# [PROBLEM DETAILS]
Please reproduce every record, keeping each one exactly as written.

Data entries:
-- ==== Sys2Proof/Machine/Links.lean ====
section
/-! DEFINITION. Ring and mirror links (R404 to R411), contributions on their way (R412 to R414), barrier messages (R259), the
mirror pair's status and verdict exchange (R419 to R423). Ports: 0 RING_W, 1 RING_E, 2 mirror. -/

namespace Sys2Proof.Machine

def linkOf (d : Dev) (p : Nat) : Link := tget Link.rest d.lnk.links p
def setLink (p : Nat) (x : Link) (d : Dev) : Dev := { d with lnk := { d.lnk with links := tset Link.rest d.lnk.links p x } }
def modLink (p : Nat) (g : Link → Link) (d : Dev) : Dev := setLink p (g (linkOf d p)) d

/-- A flit leaves on port p, when the link may carry it: a joined link carries every type, another trained link HELLO alone
(R408). It takes the next LINK_SEQ and stays in the replay buffer (Table 17.1). A member in a power state other than RUN sends nothing
(R426); DESIGN CHOICE (log entry 165): but for HELLO and NAK, which belong to the link and not to the member. -/
def sendFlit (p ty : Nat) (words : List Nat) (d : Dev) : Dev :=
  let l := linkOf d p
  if (linkState d p = 2 ∨ (ty = 2 ∧ linkState d p = 3)) ∧ (dget R.POWER_STATE d = 0 ∨ ty = 2 ∨ ty = 6) then
    setLink p { l with txSeq := (l.txSeq + 1) % 4096, replay := (⟨ty, l.txSeq, words⟩ :: l.replay).take 64 } d
  else d

/-- A flit on both ring ports. -/
def sendRing (ty : Nat) (words : List Nat) (d : Dev) : Dev := sendFlit 1 ty words (sendFlit 0 ty words d)

/-- A mirror flit is lost or the mirror link has left: a partner status that does not come has an explanation (R421). -/
def flawMirror (p : Nat) (d : Dev) : Dev := if p = 2 then { d with lnk := { d.lnk with flawed := true } } else d

/-- A lost flit (R406). -/
def lostFlit (p seq : Nat) (d : Dev) : Dev := report 0x1401 p seq (bump R.RING_LOST_FLITS (flawMirror p d))

/-- The flit with LINK_SEQ `seq` has been acted on already, before a failed one came again. DESIGN CHOICE (log entry 166): its replay is
neither acted on a second time nor lost. LINK_SEQ comes round after 4,096 flits, and an entry stands for as many ac. -/
def gotBefore (x : Link) (seq now : Nat) : Bool :=
  match tget none x.got seq with | none => false | some t => decide (now < t + 4096)

/-- A flit that is acted on while another awaits its replay: the replay will repeat it (R406). -/
def noteGot (p seq : Nat) (d : Dev) : Dev :=
  modLink p (fun x => if x.failed = [] then { x with got := x.got.filter (fun e => gotBefore x e.1 d.now) }
    else { x with got := tset none x.got seq (some d.now) }) d

/-- A flit with LINK_SEQ `seq` arrives on port p with a good CRC: acted on when its link has joined, and, if it is a replay,
within the retry window of 58 ac (R406, R408). -/
def recv (p seq : Nat) (f : Dev → Dev) (d : Dev) : Dev :=
  if linkState d p ≠ 2 then d
  else
    let failed := tget none (linkOf d p).failed seq
    let again := gotBefore (linkOf d p) seq d.now
    let d := modLink p (fun x => { x with failed := tset none x.failed seq none }) d
    if again then d
    else match failed with
      | none => f (noteGot p seq d)
      | some t => if d.now - t ≤ 58 then f (noteGot p seq d) else lostFlit p seq d

/-! ### Membership (R408 to R411) -/

/-- Device serial and configured position. -/
def selfMember (d : Dev) : Nat × Nat := (d.fuses.serial, dget R.RING_POSITION_CFG d)

/-- The part of a list behind the last member with a serial; none when it is not there. -/
def afterLast (sn : Nat) (l : List (Nat × Nat)) : Option (List (Nat × Nat)) :=
  if l.any (fun m => decide (m.1 = sn)) then some ((l.reverse.takeWhile (fun m => decide (m.1 ≠ sn))).reverse) else none

/-- Whether the HELLO flits of both sides let the link join. -/
def mayJoin (d : Dev) (p : Nat) (h : List Nat) : Bool :=
  if p = 2 then
    decide ((dget R.MIRROR_ROLE d = 1 ∧ h.getD 3 0 = 2) ∨ (dget R.MIRROR_ROLE d = 2 ∧ h.getD 3 0 = 1))
  else decide (h.getD 1 0 = dget R.RING_DOMAIN d ∧ h.getD 4 0 = fLen d)

/-- The newcomer behind a link that trained while the array was armed, and that will join at the next arming (R411). -/
def newcomer (d : Dev) (p : Nat) : List (Nat × Nat) :=
  match (linkOf d p).hello with
  | some h => if (linkOf d p).late && decide (linkState d p = 3) && mayJoin d p h then [(h.headD 0, h.getD 2 0)] else []
  | none => []

/-- The members known beyond a ring link. A newcomer is listed, so that every member knows it and takes it in at the next arming (R411;
log entry 167). -/
def beyond (d : Dev) (p : Nat) : List (Nat × Nat) := if linkState d p = 2 then (linkOf d p).known else newcomer d p

/-- The members as the FORM flits of both sides list them, eastward, and whether the ring is closed. -/
def membership (d : Dev) : List (Nat × Nat) × Bool :=
  let me := selfMember d
  let w := beyond d 0
  let e := beyond d 1
  match afterLast me.1 w with
  | some r => (me :: r, true)
  | none =>
    if e.any (fun m => decide (m.1 = me.1)) then (me :: e.takeWhile (fun m => decide (m.1 ≠ me.1)), true)
    else (w ++ [me] ++ e, false)

/-- ASCII order of serials. -/
def serialBefore (a b : Nat) : Bool := decide (beNum (bytesOf a 16) < beNum (bytesOf b 16))

/-- A closed ring written from its member with the least key on. -/
def rotateTo (i : Nat) (l : List (Nat × Nat)) : List (Nat × Nat) := l.drop i ++ l.take i

/-- Index of the member that comes first by an order. -/
def leastIdx (before : Nat × Nat → Nat × Nat → Bool) (l : List (Nat × Nat)) : Nat :=
  match l with
  | [] => 0
  | h :: _ =>
    let m := l.foldl (fun b x => if before x b then x else b) h
    l.findIdx (fun x => decide (x = m))

/-- A formed ring: members eastward from position 0, or the reason of Table 17.8 why there is none (R409, R410). -/
def arrange (l : List (Nat × Nat)) (closed : Bool) : Except Nat (List (Nat × Nat) × List Nat) :=
  if 32 < l.length then .error 1
  else if l.all (fun m => decide (m.2 = 0xFF)) then
    let r := if closed then rotateTo (leastIdx (fun a b => serialBefore a.1 b.1) l) l else l
    .ok (r, List.range r.length)
  else if (l.map Prod.snd).any (fun p => decide (p ≠ 0xFF ∧ 2 ≤ (l.map Prod.snd).count p)) then .error 2
  else
    let r := if closed then rotateTo (leastIdx (fun a b => decide (a.2 < b.2)) l) l else l
    let ps := r.map Prod.snd
    if ps.zipIdx.all (fun x => decide (x.1 = ps.headD 0 + x.2 ∧ x.1 < 32)) then .ok (r, ps) else .error 3

/-- A ring of one at position 0 (R427). -/
def ringOfOne (st reason : Nat) (d : Dev) : Dev :=
  let d := (List.range 32).foldl (fun d i => dset (R.RING_MEMBER_SERIAL i) 0 d) d
  dset R.RING_SIZE 1 (dset R.RING_POSITION 0 (dset R.RING_REFUSE_REASON reason (dset R.DEVICE_RING_STATE st
    { d with lnk := { d.lnk with size := 1 } })))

# [SOLUTION FOR THIS EXERCISE]
-- ==== Sys2Proof/Machine/Links.lean ====
section
/-! DEFINITION. Ring and mirror links (R404 to R411), contributions on their way (R412 to R414), barrier messages (R259), the
mirror pair's status and verdict exchange (R419 to R423). Ports: 0 RING_W, 1 RING_E, 2 mirror. -/

namespace Sys2Proof.Machine

def linkOf (d : Dev) (p : Nat) : Link := tget Link.rest d.lnk.links p
def setLink (p : Nat) (x : Link) (d : Dev) : Dev := { d with lnk := { d.lnk with links := tset Link.rest d.lnk.links p x } }
def modLink (p : Nat) (g : Link → Link) (d : Dev) : Dev := setLink p (g (linkOf d p)) d

/-- A flit leaves on port p, when the link may carry it: a joined link carries every type, another trained link HELLO alone
(R408). It takes the next LINK_SEQ and stays in the replay buffer (Table 17.1). A member in a power state other than RUN sends nothing
(R426); DESIGN CHOICE (log entry 165): but for HELLO and NAK, which belong to the link and not to the member. -/
def sendFlit (p ty : Nat) (words : List Nat) (d : Dev) : Dev :=
  let l := linkOf d p
  if (linkState d p = 2 ∨ (ty = 2 ∧ linkState d p = 3)) ∧ (dget R.POWER_STATE d = 0 ∨ ty = 2 ∨ ty = 6) then
    setLink p { l with txSeq := (l.txSeq + 1) % 4096, replay := (⟨ty, l.txSeq, words⟩ :: l.replay).take 64 } d
  else d

/-- A flit on both ring ports. -/
def sendRing (ty : Nat) (words : List Nat) (d : Dev) : Dev := sendFlit 1 ty words (sendFlit 0 ty words d)

/-- A mirror flit is lost or the mirror link has left: a partner status that does not come has an explanation (R421). -/
def flawMirror (p : Nat) (d : Dev) : Dev := if p = 2 then { d with lnk := { d.lnk with flawed := true } } else d

/-- A lost flit (R406). -/
def lostFlit (p seq : Nat) (d : Dev) : Dev := report 0x1401 p seq (bump R.RING_LOST_FLITS (flawMirror p d))

/-- The flit with LINK_SEQ `seq` has been acted on already, before a failed one came again. DESIGN CHOICE (log entry 166): its replay is
neither acted on a second time nor lost. LINK_SEQ comes round after 4,096 flits, and an entry stands for as many ac. -/
def gotBefore (x : Link) (seq now : Nat) : Bool :=
  match tget none x.got seq with | none => false | some t => decide (now < t + 4096)

/-- A flit that is acted on while another awaits its replay: the replay will repeat it (R406). -/
def noteGot (p seq : Nat) (d : Dev) : Dev :=
  modLink p (fun x => if x.failed = [] then { x with got := x.got.filter (fun e => gotBefore x e.1 d.now) }
    else { x with got := tset none x.got seq (some d.now) }) d

/-- A flit with LINK_SEQ `seq` arrives on port p with a good CRC: acted on when its link has joined, and, if it is a replay,
within the retry window of 58 ac (R406, R408). -/
def recv (p seq : Nat) (f : Dev → Dev) (d : Dev) : Dev :=
  if linkState d p ≠ 2 then d
  else
    let failed := tget none (linkOf d p).failed seq
    let again := gotBefore (linkOf d p) seq d.now
    let d := modLink p (fun x => { x with failed := tset none x.failed seq none }) d
    if again then d
    else match failed with
      | none => f (noteGot p seq d)
      | some t => if d.now - t ≤ 58 then f (noteGot p seq d) else lostFlit p seq d

/-! ### Membership (R408 to R411) -/

/-- Device serial and configured position. -/
def selfMember (d : Dev) : Nat × Nat := (d.fuses.serial, dget R.RING_POSITION_CFG d)

/-- The part of a list behind the last member with a serial; none when it is not there. -/
def afterLast (sn : Nat) (l : List (Nat × Nat)) : Option (List (Nat × Nat)) :=
  if l.any (fun m => decide (m.1 = sn)) then some ((l.reverse.takeWhile (fun m => decide (m.1 ≠ sn))).reverse) else none

/-- Whether the HELLO flits of both sides let the link join. -/
def mayJoin (d : Dev) (p : Nat) (h : List Nat) : Bool :=
  if p = 2 then
    decide ((dget R.MIRROR_ROLE d = 1 ∧ h.getD 3 0 = 2) ∨ (dget R.MIRROR_ROLE d = 2 ∧ h.getD 3 0 = 1))
  else decide (h.getD 1 0 = dget R.RING_DOMAIN d ∧ h.getD 4 0 = fLen d)

/-- The newcomer behind a link that trained while the array was armed, and that will join at the next arming (R411). -/
def newcomer (d : Dev) (p : Nat) : List (Nat × Nat) :=
  match (linkOf d p).hello with
  | some h => if (linkOf d p).late && decide (linkState d p = 3) && mayJoin d p h then [(h.headD 0, h.getD 2 0)] else []
  | none => []

/-- The members known beyond a ring link. A newcomer is listed, so that every member knows it and takes it in at the next arming (R411;
log entry 167). -/
def beyond (d : Dev) (p : Nat) : List (Nat × Nat) := if linkState d p = 2 then (linkOf d p).known else newcomer d p

/-- The members as the FORM flits of both sides list them, eastward, and whether the ring is closed. -/
def membership (d : Dev) : List (Nat × Nat) × Bool :=
  let me := selfMember d
  let w := beyond d 0
  let e := beyond d 1
  match afterLast me.1 w with
  | some r => (me :: r, true)
  | none =>
    if e.any (fun m => decide (m.1 = me.1)) then (me :: e.takeWhile (fun m => decide (m.1 ≠ me.1)), true)
    else (w ++ [me] ++ e, false)

/-- ASCII order of serials. -/
def serialBefore (a b : Nat) : Bool := decide (beNum (bytesOf a 16) < beNum (bytesOf b 16))

/-- A closed ring written from its member with the least key on. -/
def rotateTo (i : Nat) (l : List (Nat × Nat)) : List (Nat × Nat) := l.drop i ++ l.take i

/-- Index of the member that comes first by an order. -/
def leastIdx (before : Nat × Nat → Nat × Nat → Bool) (l : List (Nat × Nat)) : Nat :=
  match l with
  | [] => 0
  | h :: _ =>
    let m := l.foldl (fun b x => if before x b then x else b) h
    l.findIdx (fun x => decide (x = m))

/-- A formed ring: members eastward from position 0, or the reason of Table 17.8 why there is none (R409, R410). -/
def arrange (l : List (Nat × Nat)) (closed : Bool) : Except Nat (List (Nat × Nat) × List Nat) :=
  if 32 < l.length then .error 1
  else if l.all (fun m => decide (m.2 = 0xFF)) then
    let r := if closed then rotateTo (leastIdx (fun a b => serialBefore a.1 b.1) l) l else l
    .ok (r, List.range r.length)
  else if (l.map Prod.snd).any (fun p => decide (p ≠ 0xFF ∧ 2 ≤ (l.map Prod.snd).count p)) then .error 2
  else
    let r := if closed then rotateTo (leastIdx (fun a b => decide (a.2 < b.2)) l) l else l
    let ps := r.map Prod.snd
    if ps.zipIdx.all (fun x => decide (x.1 = ps.headD 0 + x.2 ∧ x.1 < 32)) then .ok (r, ps) else .error 3

/-- A ring of one at position 0 (R427). -/
def ringOfOne (st reason : Nat) (d : Dev) : Dev :=
  let d := (List.range 32).foldl (fun d i => dset (R.RING_MEMBER_SERIAL i) 0 d) d
  dset R.RING_SIZE 1 (dset R.RING_POSITION 0 (dset R.RING_REFUSE_REASON reason (dset R.DEVICE_RING_STATE st
    { d with lnk := { d.lnk with size := 1 } })))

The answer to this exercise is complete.